Canadian politician (born 1958)

Tim Louis (born August 13, 1958) is a lawyer and municipal politician in Vancouver, British Columbia, Canada. He was elected to the Vancouver Park Board in 1990 and 1993, and later to Vancouver City Council as a member of the Coalition of Progressive Electors (COPE) in 1999 and 2002.

==Education, advocacy and professional life==
Tim Louis graduated South Delta Secondary School (class of 1976), and went on to attend Langara College (class of 1979) and the University of British Columbia where he graduated from law school in 1983. While a student at UBC, he co-founded the Public Interest Advocacy Centre (PIAC), a consumer watchdog nonprofit.

He articled with lawyer and then-city councillor Harry Rankin in 1984.

He also served on the board of BC Transit's paratransit service and was chair of the Vancouver Public Library Board.

==Political career==
In 1990, Louis was elected to the Vancouver Board of Parks & Recreation and re-elected in 1993.

First elected to Vancouver City Council in 1999, Louis became known for his pointed questions aimed at addressing issues of social justice in the city of Vancouver.

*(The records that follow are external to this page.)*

theorem execHelloTimeout_keeps {s t : State}
    (e : execHelloTimeout s = .next t) : Keeps s t := by
  unfold execHelloTimeout at e
  obtain rfl := next_inj e
  repeat' first
    | with_reducible exact Keeps.refl _
    | with_reducible apply State.whenever_keeps
    | with_reducible apply State.helloTimeout_keeps

theorem execHelloRetry_keeps (nonce : List Byte) {s t : State}
    (e : execHelloRetry nonce s = .next t) : Keeps s t := by
  unfold execHelloRetry at e
  obtain rfl := next_inj e
  repeat' first
    | with_reducible exact Keeps.refl _
    | with_reducible apply State.whenever_keeps
    | with_reducible apply State.helloRetry_keeps

theorem execHeartbeatSend_keeps {s t : State}
    (e : execHeartbeatSend s = .next t) : Keeps s t := by
  unfold execHeartbeatSend at e
  obtain rfl := next_inj e
  repeat' first
    | with_reducible exact Keeps.refl _
    | with_reducible apply State.whenever_keeps
    | with_reducible apply State.tell_keeps

theorem execHeartbeat_keeps (time : BitVec 64) (state : BitVec 4) (epoch : BitVec 32) {s t : State}
    (e : execHeartbeat time state epoch s = .next t) : Keeps s t := by
  unfold execHeartbeat at e
  obtain rfl := next_inj e
  repeat' first
    | with_reducible exact Keeps.refl _
    | with_reducible apply State.whenever_keeps
    | with_reducible apply State.takeBeat_keeps

theorem execHeartbeatMiss_keeps {s t : State}
    (e : execHeartbeatMiss s = .next t) : Keeps s t := by
  unfold execHeartbeatMiss at e
  obtain rfl := next_inj e
  repeat' first
    | with_reducible exact Keeps.refl _
    | with_reducible apply State.whenever_keeps
    | with_reducible apply State.missBeats_keeps

theorem execTwnAutoTimeout_keeps {s t : State}
    (e : execTwnAutoTimeout s = .next t) : Keeps s t := by
  unfold execTwnAutoTimeout at e
  obtain rfl := next_inj e
  repeat' first
    | with_reducible exact Keeps.refl _
    | with_reducible apply State.whenever_keeps
    | with_reducible apply State.autoTimeout_keeps

theorem execDying_keeps {s t : State}
    (e : execDying s = .next t) : Keeps s t := by
  unfold execDying at e
  obtain rfl := next_inj e
  repeat' first
    | with_reducible exact Keeps.refl _
    | with_reducible apply State.whenever_keeps
    | with_reducible apply State.takeDying_keeps

theorem execTwnFence_ground (q : Req) (value : BitVec 32) {s t : State}
    (e : execTwnFence q value s = .next t) : Ground s t := by
  unfold execTwnFence at e
  exact State.writeFrom_ground e

theorem execCastled_keeps {s t : State}
    (e : execCastled s = .next t) : Keeps s t := by
  unfold execCastled at e
  obtain rfl := next_inj e
  repeat' first
    | with_reducible exact Keeps.refl _
    | with_reducible apply State.whenever_keeps
    | with_reducible apply State.castle_keeps

theorem execAttach_ground (q : Req) (nonce : List Byte) {s t : State}
    (e : execAttach q nonce s = .next t) : Ground s t := by
  unfold execAttach at e
  obtain rfl := onTile_next e
  repeat' first
    | with_reducible exact Ground.refl _
    | with_reducible apply State.hostWrite_ground

theorem execDetach_ground (q : Option Req) {s t : State}
    (e : execDetach q s = .next t) : Ground s t := by
  unfold execDetach at e
  split at e
  · exact State.writeFrom_ground e
  · cases e
    exact (State.whenever_keeps (Keeps.refl s) (State.takeDetach_keeps (Keeps.refl s)) _).ground

theorem execDetachTimeout_keeps {s t : State}
    (e : execDetachTimeout s = .next t) : Keeps s t := by
  unfold execDetachTimeout at e
  obtain rfl := next_inj e
  repeat' first
    | with_reducible exact Keeps.refl _
    | with_reducible apply State.whenever_keeps
    | with_reducible apply State.detached_keeps

theorem execRowDelta_keeps (g : GroupId) (row : BitVec 14) (bytes : List Byte) {s t : State}
    (e : execRowDelta g row bytes s = .next t) : Keeps s t := by
  unfold execRowDelta at e
  obtain rfl := next_inj e
  repeat' first
    | with_reducible exact Keeps.refl _
    | with_reducible apply State.whenever_keeps
    | with_reducible apply State.takeDelta_keeps

theorem execDirDelta_keeps (g : GroupId) (row : BitVec 14) (stream : BitVec 8) (entry : BitVec 64) {s t : State}
    (e : execDirDelta g row stream entry s = .next t) : Keeps s t := by
  unfold execDirDelta at e
  obtain rfl := next_inj e
  repeat' first
    | with_reducible exact Keeps.refl _
    | with_reducible apply State.whenever_keeps
    | with_reducible apply State.takeDelta_keeps

theorem execMapDelta_keeps (g : GroupId) (tile : BitVec 5) (block : BitVec 20) (slot : BitVec 8) (entry : BitVec 32) {s t : State}
    (e : execMapDelta g tile block slot entry s = .next t) : Keeps s t := by
  unfold execMapDelta at e
  obtain rfl := next_inj e
  repeat' first
    | with_reducible exact Keeps.refl _
    | with_reducible apply State.whenever_keeps
    | with_reducible apply State.takeDelta_keeps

He was re-elected in 2002. Louis proudly showed off his progressive beliefs, often appearing at public functions in a red Che Guevara shirt.

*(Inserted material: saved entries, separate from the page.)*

/-! ### tell -/

@[simp] theorem State.tell_part (s : State) (m : TwinMsg) : (s.tell m).part = s.part := by unfold State.tell; split <;> rfl
@[simp] theorem State.tell_stepping (s : State) (m : TwinMsg) : (s.tell m).stepping = s.stepping := by unfold State.tell; split <;> rfl
@[simp] theorem State.tell_regs (s : State) (m : TwinMsg) : (s.tell m).regs = s.regs := by unfold State.tell; split <;> rfl
@[simp] theorem State.tell_cfg (s : State) (m : TwinMsg) : (s.tell m).cfg = s.cfg := by unfold State.tell; split <;> rfl
@[simp] theorem State.tell_seals (s : State) (m : TwinMsg) : (s.tell m).seals = s.seals := by unfold State.tell; split <;> rfl
@[simp] theorem State.tell_lcState (s : State) (m : TwinMsg) : (s.tell m).lcState = s.lcState := by unfold State.tell; split <;> rfl
@[simp] theorem State.tell_wiped (s : State) (m : TwinMsg) : (s.tell m).wiped = s.wiped := by unfold State.tell; split <;> rfl
@[simp] theorem State.tell_tamperSeen (s : State) (m : TwinMsg) : (s.tell m).tamperSeen = s.tamperSeen := by unfold State.tell; split <;> rfl
@[simp] theorem State.tell_wipeCount (s : State) (m : TwinMsg) : (s.tell m).wipeCount = s.wipeCount := by unfold State.tell; split <;> rfl
@[simp] theorem State.tell_errs (s : State) (m : TwinMsg) : (s.tell m).errs = s.errs := by unfold State.tell; split <;> rfl
@[simp] theorem State.tell_host (s : State) (m : TwinMsg) : (s.tell m).host = s.host := by unfold State.tell; split <;> rfl
@[simp] theorem State.tell_sched (s : State) (m : TwinMsg) : (s.tell m).sched = s.sched := by unfold State.tell; split <;> rfl
@[simp] theorem State.tell_store (s : State) (m : TwinMsg) : (s.tell m).store = s.store := by unfold State.tell; split <;> rfl
@[simp] theorem State.tell_cores (s : State) (m : TwinMsg) : (s.tell m).cores = s.cores := by unfold State.tell; split <;> rfl
@[simp] theorem State.tell_health (s : State) (m : TwinMsg) : (s.tell m).health = s.health := by unfold State.tell; split <;> rfl
@[simp] theorem State.tell_test (s : State) (m : TwinMsg) : (s.tell m).test = s.test := by unfold State.tell; split <;> rfl
@[simp] theorem State.tell_pending (s : State) (m : TwinMsg) : (s.tell m).pending = s.pending := by unfold State.tell; split <;> rfl

theorem State.tell_tx (s : State) (m : TwinMsg) (h : s.twin.linkUp = true) : (s.tell m).twin.tx = s.twin.tx ++ [m] := by
  unfold State.tell; rw [if_pos h]

theorem State.tell_down (s : State) (m : TwinMsg) (h : s.twin.linkUp = false) : s.tell m = s := by
  unfold State.tell; rw [h]; rfl

/-! ### halt -/

@[simp] theorem State.halt_part (s : State) (c : Nat) : (s.halt c).part = s.part := by unfold State.halt; split <;> simp
@[simp] theorem State.halt_stepping (s : State) (c : Nat) : (s.halt c).stepping = s.stepping := by unfold State.halt; split <;> simp
@[simp] theorem State.halt_regs (s : State) (c : Nat) : (s.halt c).regs = s.regs := by unfold State.halt; split <;> simp
@[simp] theorem State.halt_seals (s : State) (c : Nat) : (s.halt c).seals = s.seals := by unfold State.halt; split <;> simp
@[simp] theorem State.halt_lcState (s : State) (c : Nat) : (s.halt c).lcState = s.lcState := by unfold State.halt; split <;> simp
@[simp] theorem State.halt_wiped (s : State) (c : Nat) : (s.halt c).wiped = s.wiped := by unfold State.halt; split <;> simp
@[simp] theorem State.halt_tamperSeen (s : State) (c : Nat) : (s.halt c).tamperSeen = s.tamperSeen := by unfold State.halt; split <;> simp
@[simp] theorem State.halt_wipeCount (s : State) (c : Nat) : (s.halt c).wipeCount = s.wipeCount := by unfold State.halt; split <;> simp
@[simp] theorem State.halt_errs (s : State) (c : Nat) : (s.halt c).errs = s.errs := by unfold State.halt; split <;> simp
@[simp] theorem State.halt_host (s : State) (c : Nat) : (s.halt c).host = s.host := by unfold State.halt; split <;> simp
@[simp] theorem State.halt_sched (s : State) (c : Nat) : (s.halt c).sched = s.sched := by unfold State.halt; split <;> simp
@[simp] theorem State.halt_store (s : State) (c : Nat) : (s.halt c).store = s.store := by unfold State.halt; split <;> simp
@[simp] theorem State.halt_cores (s : State) (c : Nat) : (s.halt c).cores = s.cores := by unfold State.halt; split <;> simp
@[simp] theorem State.halt_health (s : State) (c : Nat) : (s.halt c).health = s.health := by unfold State.halt; split <;> simp
@[simp] theorem State.halt_test (s : State) (c : Nat) : (s.halt c).test = s.test := by unfold State.halt; split <;> simp
@[simp] theorem State.halt_pending (s : State) (c : Nat) : (s.halt c).pending = s.pending := by unfold State.halt; split <;> simp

Louis has been a critic of large government projects, including the Richmond-Airport-Vancouver rapid transit project and the 2010 Olympic Winter Games, but always in the spirit of protecting community priorities. He also takes a public stance on local and international causes; for example he has been an open critic of the U.S. blockade of Cuba and the Israeli blockade of Gaza.

In the 2005 municipal election, Louis attracted attention when he told the Vancouver Sun editorial board that he favoured establishing a city-owned non-profit brothel to help protect sex-trade workers. He lost his council seat in that election, finishing 17th with 43,349 votes.

In 2008, Louis ran for a nomination for city council within COPE, as part of a 'Keep It COPE' slate; he narrowly lost by six votes to Ellen Woodsworth. She along with David Cadman went on to become elected to council as part of COPE's combined slate with the Green Party and Vision Vancouver.

Louis sought re-election as a Vancouver city councillor in the municipal election of 2011 but lost, coming in 17th, with 43,926 votes.

==Personal life==
Louis' long-time partner is Penny Parry, an artist and community advocate. They live in Kitsilano, a West Side neighbourhood of Vancouver.